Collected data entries
-- ==== Sys2Proof/Machine/Translate.lean ====
section
/-! DEFINITION. First-stage translation with its cached leaves (R314, R316), the home of a line (R22, R297), and the check of a
window access (R50). -/

namespace Sys2Proof.Machine

/-- What an access needs of a page (R314). -/
inductive Need where
  | read | write | exec
  deriving DecidableEq, Repr

/-- Where an address leads, or why it does not (R314): a translation fault has a level and a cause (R326). -/
inductive Xlate where
  | ok (pa : Nat) (loc : Loc) (uc : Bool)
  | fault (level cause : Nat)
  | format (level : Nat)
  | segment
  /-- A table entry read holds an uncorrectable error, of a unit (R335). -/
  | uncorr (pa unit : Nat)
  deriving DecidableEq, Repr

/-- R314: guest-physical to host-physical through the segment. -/
def segPa (v : VfEnt) (g : Nat) : Option Nat :=
  if g < v.sizeg * 2 ^ 29 then some (v.baseg * 2 ^ 29 + g) else none

/-- ADDR, and the flags of an entry. -/
def pteAddr (p : Word) : Nat := bitsOf p.toNat 51 16 * 0x10000
def pteV (p : Word) : Bool := p.getLsbD 0
def pteT (p : Word) : Bool := p.getLsbD 1
def pteR (p : Word) : Bool := p.getLsbD 2
def pteW (p : Word) : Bool := p.getLsbD 3
def pteX (p : Word) : Bool := p.getLsbD 4
def pteUc (p : Word) : Bool := p.getLsbD 5
def pteWin (p : Word) : Bool := p.getLsbD 6
def pteSys (p : Word) : Bool := p.getLsbD 7

/-- R314: a malformed entry. -/
def pteBad (p : Word) (wantT : Option Bool) : Bool :=
  bitsOf p.toNat 63 52 != 0 || bitsOf p.toNat 15 8 != 0 || (pteSys p && pteWin p)
    || (match wantT with | some t => pteT p != t | none => false)
    || (pteWin p && pteAddr p < winBase)

/-- The outcome of a walk that found a valid leaf entry, or of one that did not. -/
inductive Walk where
  | leaf (p : Word) (big : Bool)
  | fault (level : Nat)
  | format (level : Nat)
  | segment
  | uncorr (pa unit : Nat)
  deriving DecidableEq, Repr

/-- A table entry read from memory (the walk is not an access under R3), or how the walk ends there (R314, R335). -/
def tableEntry (v : VfEnt) (m : Mach) (tbl i : Nat) : Except Walk Word :=
  match segPa v (tbl + 8 * i) with
  | none => .error .segment
  | some pa =>
    if mget 0 m.bad (pa / 8) != 0 then .error (.uncorr (pa / 8 * 8) (mget 0 m.bad (pa / 8))) else .ok (BitVec.ofNat 64 (readLe m.mem pa 8))

def walkLevel1 (v : VfEnt) (m : Mach) (tbl va : Nat) : Walk :=
  match tableEntry v m tbl (bitsOf va 28 16) with
  | .error e => e
  | .ok p => if !pteV p then .fault 1 else if pteBad p (some false) then .format 1 else .leaf p false
def walkLevel2 (v : VfEnt) (m : Mach) (tbl va : Nat) : Walk :=
  match tableEntry v m tbl (bitsOf va 41 29) with
  | .error e => e
  | .ok p =>
    if !pteV p then .fault 2
    else if pteBad p none then .format 2
    else if pteT p then walkLevel1 v m (pteAddr p) va
    else if bitsOf p.toNat 28 16 != 0 then .format 2 else .leaf p true
/-- The three-level walk from PTROOT. -/
def walk (v : VfEnt) (m : Mach) (root va : Nat) : Walk :=
  match tableEntry v m root (bitsOf va 54 42) with
  | .error e => e
  | .ok p =>
    if !pteV p then .fault 3 else if pteBad p (some true) then .format 3 else walkLevel2 v m (pteAddr p) va

/-- The permission and segment checks of a leaf. -/
def leafXlate (v : VfEnt) (need : Need) (va : Nat) (p : Word) (big : Bool) : Xlate :=
  let a := pteAddr p + va % (if big then 2 ^ 29 else 2 ^ 16)
  let level := if big then 2 else 1
  if need = .read && !pteR p then .fault level 2
  else if need = .write && !pteW p then .fault level 3
  else if need = .exec && !pteX p then .fault level 4
  else if pteWin p then .ok a .window true
  else if pteSys p then
    if v.linkok && (a / 2 ^ 48 == 0xD || a / 2 ^ 48 == 0xE) then .ok a .system true else .segment
  else match segPa v a with
    | some pa => .ok pa .hbm (pteUc p)
    | none => .segment

/-- PTROOT as a group sees it: what it last wrote, or what stood at the latest tlbinv.all (R315). -/
def rootOf (m : Mach) (vf uid : Nat) : Nat :=
  let v := vfst m vf
  (((v.roots.find? fun kv => kv.1 == uid).map Prod.snd).getD v.ptall).toNat
def cachedLeaf (m : Mach) (vf root va : Nat) : Option TlbEnt :=
  m.tlb.find? fun t => t.vf == vf && t.root == root && t.va == (if t.big then va / 2 ^ 29 * 2 ^ 29 else va / 2 ^ 16 * 2 ^ 16)
def cacheLeaf (m : Mach) (vf root va : Nat) (p : Word) (big : Bool) : Mach :=
  { m with tlb := { vf := vf, root := root, va := if big then va / 2 ^ 29 * 2 ^ 29 else va / 2 ^ 16 * 2 ^ 16, big := big, pte := p } :: m.tlb }

def walkXlate (v : VfEnt) (need : Need) (va : Nat) : Walk → Xlate
  | .leaf p big => leafXlate v need va p big
  | .fault l => .fault l 1
  | .format l => .format l
  | .segment => .segment
  | .uncorr pa unit => .uncorr pa unit

/-- A translation for a group: a cached leaf and the tables may differ, and then either may be used (R316). -/
def translate (mg : Mgmt) (m : Mach) (vf uid : Nat) (need : Need) (va : Nat) : Xlate × Mach :=
  let v := vfEnt mg vf
  let root := rootOf m vf uid
  let w := walk v m root va
  match cachedLeaf m vf root va with
  | some t =>
    if w = .leaf t.pte t.big then (leafXlate v need va t.pte t.big, m)
    else
      let (k, m) := pick m 2
      if k == 0 then (leafXlate v need va t.pte t.big, m) else (walkXlate v need va w, m)
  | none =>
    match w with
    | .leaf p big => (leafXlate v need va p big, cacheLeaf m vf root va p big)
    | _ => (walkXlate v need va w, m)

/-! ## Homes (R22, R23, R297, R346) -/

/-- The virtual function whose segment holds a physical address (R298, R334). -/
def segOwner (mg : Mgmt) (pa : Nat) : Option Nat :=
  (mg.vfs.find? fun kv => kv.2.baseg * 2 ^ 29 ≤ pa && pa < (kv.2.baseg + kv.2.sizeg) * 2 ^ 29).map Prod.fst

/-- Folds 45 bits into three (R22). -/
def foldShed (s : Nat) : Nat := (List.range 15).foldl (fun a i => a ^^^ (s / 2 ^ (3 * i) % 8)) 0

/-- R346: lines of a retired bank are homed at the next bank of the shed that is not retired. -/
def liveBank (mg : Mgmt) (shed : Nat) : Nat → Nat → Nat
  | 0, b => b
  | n + 1, b => if mg.retBanks.contains (shed * 31 + b) then liveBank mg shed n ((b + 1) % 31) else b

/-- The home of a line: shed, bank and set, under the seed of the segment's owner and the window of its yard. -/
def homeOf (mg : Mgmt) (m : Mach) (pa : Nat) : L2Line :=
  let line := pa / 128
  let vf := segOwner mg pa
  let seed := match vf with | some v => (vfEnt mg v).seed | none => 0
  let shed := foldShed (line ^^^ seed)
  let yard := (List.range 32).find? fun y => match (yrun m y).phase with
    | .running v => some v == vf | .draining v _ => some v == vf | _ => false
  let set := match yard with
    | some y => let e := yardEnt mg y; e.wbase + line / 31 % 2 ^ e.wlog
    | none => line / 31 % 1024
  { shed := shed, bank := liveBank mg shed 31 (line % 31), set_ := set, line := line, vf := vf.getD 0 }

/-- The stack that holds an address (R23). -/
def stackOf (pa : Nat) : Nat := pa / 4096 % 12
/-- The shed to which a stack's controller is attached, over which a fill or write-back of its chunks travels (R23). -/
def shedOfStack (n : Nat) : Nat := ([0, 0, 1, 2, 3, 3, 4, 4, 5, 6, 7, 7][n]?).getD 0

/-! ## Windows (R48, R50) -/

/-- A place in the on-chip map. -/
inductive WinLoc where
  | core (c off : Nat)
  | cluster (k off : Nat)
  | nowhere
  deriving DecidableEq, Repr

def winLoc (pa : Nat) : WinLoc :=
  let o := pa - winBase
  if o < 384 * 0x400000 then .core (o / 0x400000) (o % 0x400000)
  else if 0x80000000 ≤ o && o < 0x80000000 + 96 * 0x400000 then
    .cluster ((o - 0x80000000) / 0x400000) ((o - 0x80000000) % 0x400000)
  else .nowhere

/-- The window check of an access by a virtual function in a yard (R50). -/
def windowOk (m : Mach) (y : Yard) (vf pa : Nat) : Bool :=
  match winLoc pa with
  | .nowhere => true
  | .cluster k _ => y.ownsCluster k
  | .core c o =>
    if y.lane then
      c == y.core && ((o < 0x100000 && y.b * 0x10000 ≤ o && o < (y.b + y.l) * 0x10000)
        || (0x100000 ≤ o && o < 0x180000 && y.b * 0x8000 ≤ o - 0x100000 && o - 0x100000 < (y.b + y.l) * 0x8000))
    else
      y.ownsCluster (clusterOf c) &&
        (if 0x180000 ≤ o && o < 0x188000 then
          let t := mget {} (core m c).own ((o - 0x180000) / 0x1000)
          t.owner.any (·.vf == vf) && t.holder.any (·.vf == vf)
        else true)

/-- The unit whose banks hold an address of a local store, if it is one (R200). -/
def lsCore (pa : Nat) : Option Nat :=
  match winLoc pa with
  | .core c o => if 0x100000 ≤ o && o < 0x180000 then some c else none
  | _ => none

/-- R200: the addresses and operations a scope accepts. -/
def scopeOk (y : Yard) (c : Nat) (scope : BitVec 2) (loc : Loc) (pa : Nat) (op : BitVec 3) (fp : Bool) : Bool :=
  match scope.toNat with
  | 0 => loc = .window && lsCore pa == some c
      && (lsPart y).1 ≤ pa - lsAddr c 0 && pa - lsAddr c 0 < (lsPart y).1 + (lsPart y).2
  | 1 => loc = .window && (lsCore pa).any fun k => clusterOf k == clusterOf c
  | 2 => loc = .hbm
  | _ => loc = .system &&
      (pa / 2 ^ 48 == 0xE || op == 6 || op == 7 || (op == 0 && !fp))

end Sys2Proof.Machine
end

- **Assignment**: Begin at the line that has "else .leaf p false" in the entries above; stop after the line that has "if !pteV p then .fault 2". Transcribe exactly those lines and no others.

- **Result for this task**:
  | .ok p => if !pteV p then .fault 1 else if pteBad p (some false) then .format 1 else .leaf p false
def walkLevel2 (v : VfEnt) (m : Mach) (tbl va : Nat) : Walk :=
  match tableEntry v m tbl (bitsOf va 41 29) with
  | .error e => e
  | .ok p =>
    if !pteV p then .fault 2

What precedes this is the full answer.